As for why there remains a subjective difference besides the bass, my only guess is the remaining slight differences in response, and differences above 10khz, whose measurement are known to be "BS" due to sensitivity to positional effects.

 

I'd welcome your thoughts and comments.

post #2 of 6

I like the objectivism seen here.  I have been playing around with some Graphical EQ in Foobar with my Denon AH-D2000.  It is hard to tell, but the digital EQ is ever so slightly coloring the sound beyond what I am setting for EQ.

 

I am starting to enjoy some slight EQ tweaks as it lends itself to reducing fatigue, brightness or darkness, and even sibilance in a headphone.

post #3 of 6
Thread Starter 

What I learned from this experience is that both measurements and listening are required for a proper equalization. The measurements were telling me where the issues are and what to try to correct, but the listening told me how much correction to apply.
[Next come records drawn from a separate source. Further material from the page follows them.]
/-- The wire type of an object (R337); the x registers have none. -/
def Reg.wire (r : Reg) : Wire :=
  match r with
  | .identityStepping | .identityGrade | .guardState | .deviceModeRequest | .deviceModeState |
  .deviceModeRefusal | .deviceHavenTxPolicy | .deviceHavenKeyPolicy | .deviceHavenFirstCause | .carrierRequest |
  .carrierState | .carrierLastDrop | .bootStatus | .bootSlot | .bootResetCause | .bootHostLoad | .reflState |
  .adcState | .adcAgcMode | .adcAgcGain | .adcAgcManualGain | .adcAgcTarget | .adcAgcHysteresis | .adcOpenResult
  | .dacState | .dacShortState | .carrierConvSynthState | .carrierConvShortPolicy | .carrierWiringMode |
  .carrierWiringFixedMap | .carrierWiringAppliedMap | .carrierWiringTxMap | .carrierOpenTestRequest |
  .convCalState | .convCalResting | .convCalSuspect | .convCalLastLimit | .convCalLastSlice | .bankCommit |
  .bankActiveBank | .carrierTxPilotBoost | .carrierTxRmsTarget | .carrierTxShapeMode | .carrierTxShapeRolloff |
  .carrierTxCdMode | .carrierRxFeDcShift | .carrierRxFeIqShift | .carrierRxTimingState | .carrierCdMode |
  .carrierRxPolState | .carrierRxPolInit | .carrierRxPolKAcq | .carrierRxPolKTrk | .carrierMonShift |
  .carrierNcLower | .carrierNcUpper | .carrierNcStep | .carrierNcGuard | .carrierNcInForce |
  .carrierNcLowerInForce | .carrierNcUpperInForce | .carrierNcSideState | .carrierCrState | .carrierCrWindow |
  .carrierCatchCount | .carrierCatchState | .carrierCatchCandidate | .carrierCatchGates |
  .carrierCatchConfirmations | .carrierCatchMatchKind | .carrierCatchFrames | .carrierCatchFailLimit |
  .carrierCatchQualityMode | .carrierFecProfile | .carrierFecModulation | .carrierFecPayload |
  .carrierFecIterationCap | .carrierFecProfileInForce | .carrierFecModulationInForce | .carrierFecCapInForce |
  .tsiRefusal | .tribRxFill | .carrierDefectLosSources | .carrierDefectLosFloor | .carrierDefectDegSeconds |
  .carrierDefectTimMode | .carrierOhStatSent | .clsOp | .clsResult | .portClsMode | .portClsTpidSet |
  .portPfcHeldMask | .portPfcAssertedMask | .calFlip | .calRefusal | .groupPolicy | .groupRealign | .groupState
  | .carrierBondGroup | .carrierBondState | .cipherCoresInService | .kekState | .kekOp | .kekRefusal |
  .slotErase | .slotRefusal | .cryptRxOverheadGen | .cryptTxGen | .lanePower | .laneState | .laneRxPolMode |
  .laneCtleMode | .laneCtleFixed | .laneCtleApplied | .lanePairFault | .lanePairTest | .octetOrderMode |
  .octetOrderFound | .octetTxOrder | .portRate | .portEgressGap | .portState | .portFaultCause | .portSending |
  .lanePrbsGen | .lanePrbsCheck | .lanePrbsState | .lanePrbsInject | .lanePrbsInjectRate | .laneLoopback |
  .trackerUsed | .bdapUnregisteredClass | .bdapSubscribers | .mgtPlcaNodeId | .mgtPlcaNodeCount |
  .mgtPlcaToTimer | .mgtStatus | .ringPriority | .ringControl | .ringState | .windowSelect | .captureControl |
  .capturePoint | .captureState | .eventSeverity | .ringClearLatched | .alertState | .inputState |
  .countersPermit | .snapCause | .snapClearWraps | .filterBank | .filterGroups | .filterDirections |
  .tbasePpsInput | .ppsOutSource | .portPtpTbase | .tsqFill | .tclkMode | .tclkSource | .railState |
  .guardConflict | .thermalHottestSensor | .thermalLastStop | .sensorState | .sensorRate | .sensorReadmit |
  .throttleStage | .throttlePoint | .throttleHysteresis | .throttleIterationCap | .throttleShedRank | .hkState |
  .hkSeqTrigger | .hkSeqStart | .hkInjTrigger | .hkInjStart | .hkCalRequest | .hkCalState | .hkCalLastLimit |
  .hkSettleTime | .monAverage | .monShift | .monLimitState | .pairRole | .pairState | .pairSwitch |
  .pairTieLossPolicy | .pairWatchInput | .pairHealthMargin | .pairLastCause | .pairHostMute | .pairPartnerAddr |
  .pairPartnerMode | .pairPartnerHealth | .pairDigestMatch | .pairRefusal | .tieState | .tieLanesLocked |
  .errorRegister | .registrationSelect | .carrierRxFreeze | .carrierRxHolding => .u8
  | .identitySerial | .carrierSlackRxDiscarded | .carrierSlackTxHoldSets | .adcClipCount |
  .carrierConvErasedSets | .carrierTxClips | .carrierNcSideOutOfWindow | .carrierFecBits | .carrierFecCorrected
  | .carrierFecCodewords | .carrierFecCwFailed | .carrierFecLadderRowsCorrected | .carrierFecLadderBitsCorrected
  | .carrierFecUncorrectable | .carrierFecIterations | .carrierFecDmMismatch | .carrierOhBipErrors |
  .carrierOhBeiReceived | .portClsUnclassified | .portClsDisabledFlow | .portClsErrored | .portPfcSent |
  .portPfcReceived | .portRxUnmatched | .flowEntry | .flowDepthDrops | .flowPoolDrops | .flowOverruns |
  .flowFlushed | .poolDrops | .calSlips | .tribEgressDropped | .tribEgressHecCorrected | .cipherRetired |
  .slotCounter | .slotLease | .cryptTxBlocks | .cryptTxRefused | .cryptRxBlocks | .cryptRxTagFailures |
  .cryptRxKeyMismatch | .cryptRxModeMismatch | .cryptRxHeaderErrors | .cryptRxRefused | .portFecCorrected |
  .portFecUncorrected | .portFecSymbols | .portRmInserted | .portRmDeleted | .portRmSlips | .lanePrbsUser |
  .lanePrbsBits | .lanePrbsErrors | .lanePrbsInjected | .custodyFail | .custodyFramesDiscarded |
  .custodyFramesErrored | .custodyTilesComplemented | .custodyBlocksReplaced | .memCorrected | .memUncorrectable
  | .bdapStation | .bdapForerunnerStation | .moverGranules | .captureStart | .eventLastTime | .snapTime |
  .flowcountFrames | .flowcountBytes | .tbaseIncrement | .thermalFailed | .tieSent | .tieReceived |
  .tieCrcErrors | .registrationRow | .carrierRxErasedSymbols => .u64
  | .forerunnerEnable | .forerunnerActive | .carrierSlackHeld | .deviceModeBusy | .adcAgcAtLimit | .dacEnable |
  .dacShortRetryEnable | .carrierOpenTestBusy | .calBgEnable | .bankBusy | .carrierRxSkewAuto |
  .carrierRxFeEnable | .carrierCdTrackEnable | .carrierRxPolCentring | .carrierMonState | .carrierNcEnable |
  .carrierNcPark | .carrierCatchLevelValid | .tsiRxFollow | .tribRxCsf | .carrierDefectTimAction |
  .carrierTtiValid | .carrierOhForceBdi | .carrierOhForceAis | .carrierOhBdiAuto | .carrierOhpEnable | .clsBusy
  | .flowAsserting | .calPending | .carrierBondTxInSequence | .cipherKeyprov | .cipherZero | .laneRxPolFixed |
  .laneRxPolApplied | .laneTxInvert | .laneLosRaw | .laneLock | .laneDfeFreeze | .portEnable | .portRfReceived |
  .scrubEnable | .mgtPlcaEnable | .mgtPolarityInverted | .telemetryEnable | .ringEnable | .eventEnable |
  .eventLatched | .alertEnable0 | .alertEnable1 | .inputActiveHigh | .snapEverySecond | .snapEveryQuarter |
  .snapBusy | .tbaseForce | .tbaseRefusedFlag | .portPtpEnable | .portPtpRxWrite | .tsqOverflow |
  .throttleAutoRestore | .hkPlausEnable | .monOpen | .pairReady => .bool
  | .carrierSlackRxFill | .carrierSlackTxFill | .carrierSlackRxTarget | .carrierSlackTxTarget |
  .carrierSlackRxPeak | .carrierSlackTxLow | .guardSetpoint | .guardBacklog | .guardPeriod | .deviceHavenCauses
  | .deviceReset | .bootStraps | .adcRms | .adcOpenShiftP | .adcOpenShiftN | .dacSwing | .dacShortRetryInterval
  | .calFgRequest | .calFgBusy | .calBgAdcInterval | .calBgDacInterval | .carrierRxTimingBandwidth |
  .carrierCdTrackThreshold | .carrierNcSpacing | .carrierNcQualityFloor | .carrierNcSpacingInForce |
  .carrierCrBandwidth | .catchRate | .catchCaughtRate | .carrierCatchWindow | .carrierCatchGateFloor |
  .carrierCatchFreqRange | .carrierCatchDetect | .carrierCatchConfirm | .carrierCatchPreemptMargin |
  .carrierFecEntropy | .carrierFecTxRate | .carrierFecRxRate | .carrierFecTxEntropy | .carrierFecRxEntropy |
  .carrierFecTxKdm | .carrierFecRxKdm | .carrierFecTxLineEntropy | .tsiRowSelect | .tsiFlip | .tsiPending |
  .tribRxSelect | .carrierDefectDeclared | .carrierDefectRaw | .carrierDefectSticky | .defectSetTime |
  .defectClearTime | .clsFlow | .clsEntries | .clsFound | .portClsDefaultFlow | .flowSelect | .calSelect |
  .spanSelect | .tribEgressSelect | .tribEgressRow | .groupMembers | .groupHeadroom | .groupAlignWait |
  .cipherShed | .slotSelect | .slotStatus | .slotKidActive | .slotKidNext | .bindSelect | .cryptSelect |
  .laneLosAssert | .laneLosClear | .laneDfeThreshold | .laneTxSwing | .lanePairCmP | .lanePairCmN |
  .lanePairTestReading | .portUpHold | .portMaxFrame | .portRmFill | .repairPending | .bdapStagingTimeout |
  .ringQueued | .captureTrigger | .inputDebounce | .inputRateLimit | .filterCarriers | .filterFlowFirst |
  .filterFlowCount | .flowcountSelect | .railVoltage | .railFloor | .railLowest | .railNominal | .guardCeiling |
  .guardPowerCap | .guardPower | .guardMinSafe | .throttleEscalate | .throttleRelease | .throttleShed |
  .hkSeqEvent | .hkInjEntry | .hkInjEvent | .hkCalInterval | .hkPlausWindow | .hkOpenThreshold | .pairHoldOff => .u16
  | .bootHostImage | .convCalRecords | .convCalSlotMap | .convCalVgaTable | .bankStandby | .carrierRxPolTaps |
  .carrierNcSideTaps | .carrierCatchListInForce | .carrierFecTxComposition | .tsiStandbyPage | .tsiActivePage |
  .carrierTtiTransmit | .carrierTtiExpected | .carrierTtiAccepted | .clsTable | .clsLoad | .flowTable |
  .calStandbyPage | .calActivePage | .spanStandbyAll | .spanActiveAll | .tribEgressTable | .kekValue | .slotLoad
  | .bindTable | .laneDfeTaps | .weakList | .moverMailbox | .ringPost | .ringFault | .windowEntry | .windowTable
  | .ringRecords | .historyRecords | .filterResult | .tbaseNow | .tbaseSet | .tbasePpsCapture | .tsqPop |
  .hkseqEntries | .baseMatrixLong | .baseMatrixSprint | .registrationTable => .domain
  | .reflOffset | .carrierTxCdTarget | .carrierRxTimingOffset | .carrierCdTarget | .carrierCdApplied |
  .carrierCdCorrection | .carrierMonRaw | .carrierMonFiltered | .carrierMonSet | .carrierMonClear |
  .carrierCrFreqOffset | .carrierCatchFreqHandover | .groupHeadroomLeft | .ppsOutOffset | .tclkTrefOffset => .i32
  | .carrierTxSkewXi | .carrierTxSkewXq | .carrierTxSkewYi | .carrierTxSkewYq | .carrierRxSkewXi |
  .carrierRxSkewXq | .carrierRxSkewYi | .carrierRxSkewYq | .carrierRxSkewResXi | .carrierRxSkewResXq |
  .carrierRxSkewResYi | .carrierRxSkewResYq | .carrierRxFePhaseX | .carrierRxFePhaseY | .carrierRxFeGainX |
  .carrierRxFeGainY | .carrierNcSideLeakage | .carrierCatchMetric | .carrierCatchPilotSnr |
  .carrierCatchSnrFloor | .carrierCatchLevel | .carrierCatchLockSnr | .laneEyeSnr | .thermalHottest |
  .thermalSlope | .sensorValue | .sensorRaw | .sensorPeak | .hkCalOffset | .hkCalGain => .i16
  | .laneTxPre2 | .laneTxPre1 | .laneTxPost1 | .laneTxMain => .i8
  | .tbaseOffset => .i64
  | _ => .u32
I wouldn't have arrived at the same settings by listening alone, nor by measuring alone.

post #4 of 6

I still cannot adequately EQ with the Graphical EQ in Foobar without noticing a hint of distortion.  This is with only lowering EQ relative to 0dB.  Sometimes it is subtly, but with tracks from James Brown I can hear the slight distortion.  This lead me to not utilize any digital EQ any further.

post #5 of 6

I hope you're not using the default graphic eq, Blur.

post #6 of 6

I am using the updated Graphical EQ, but if you listen carefully you can still here it color the distort the sound.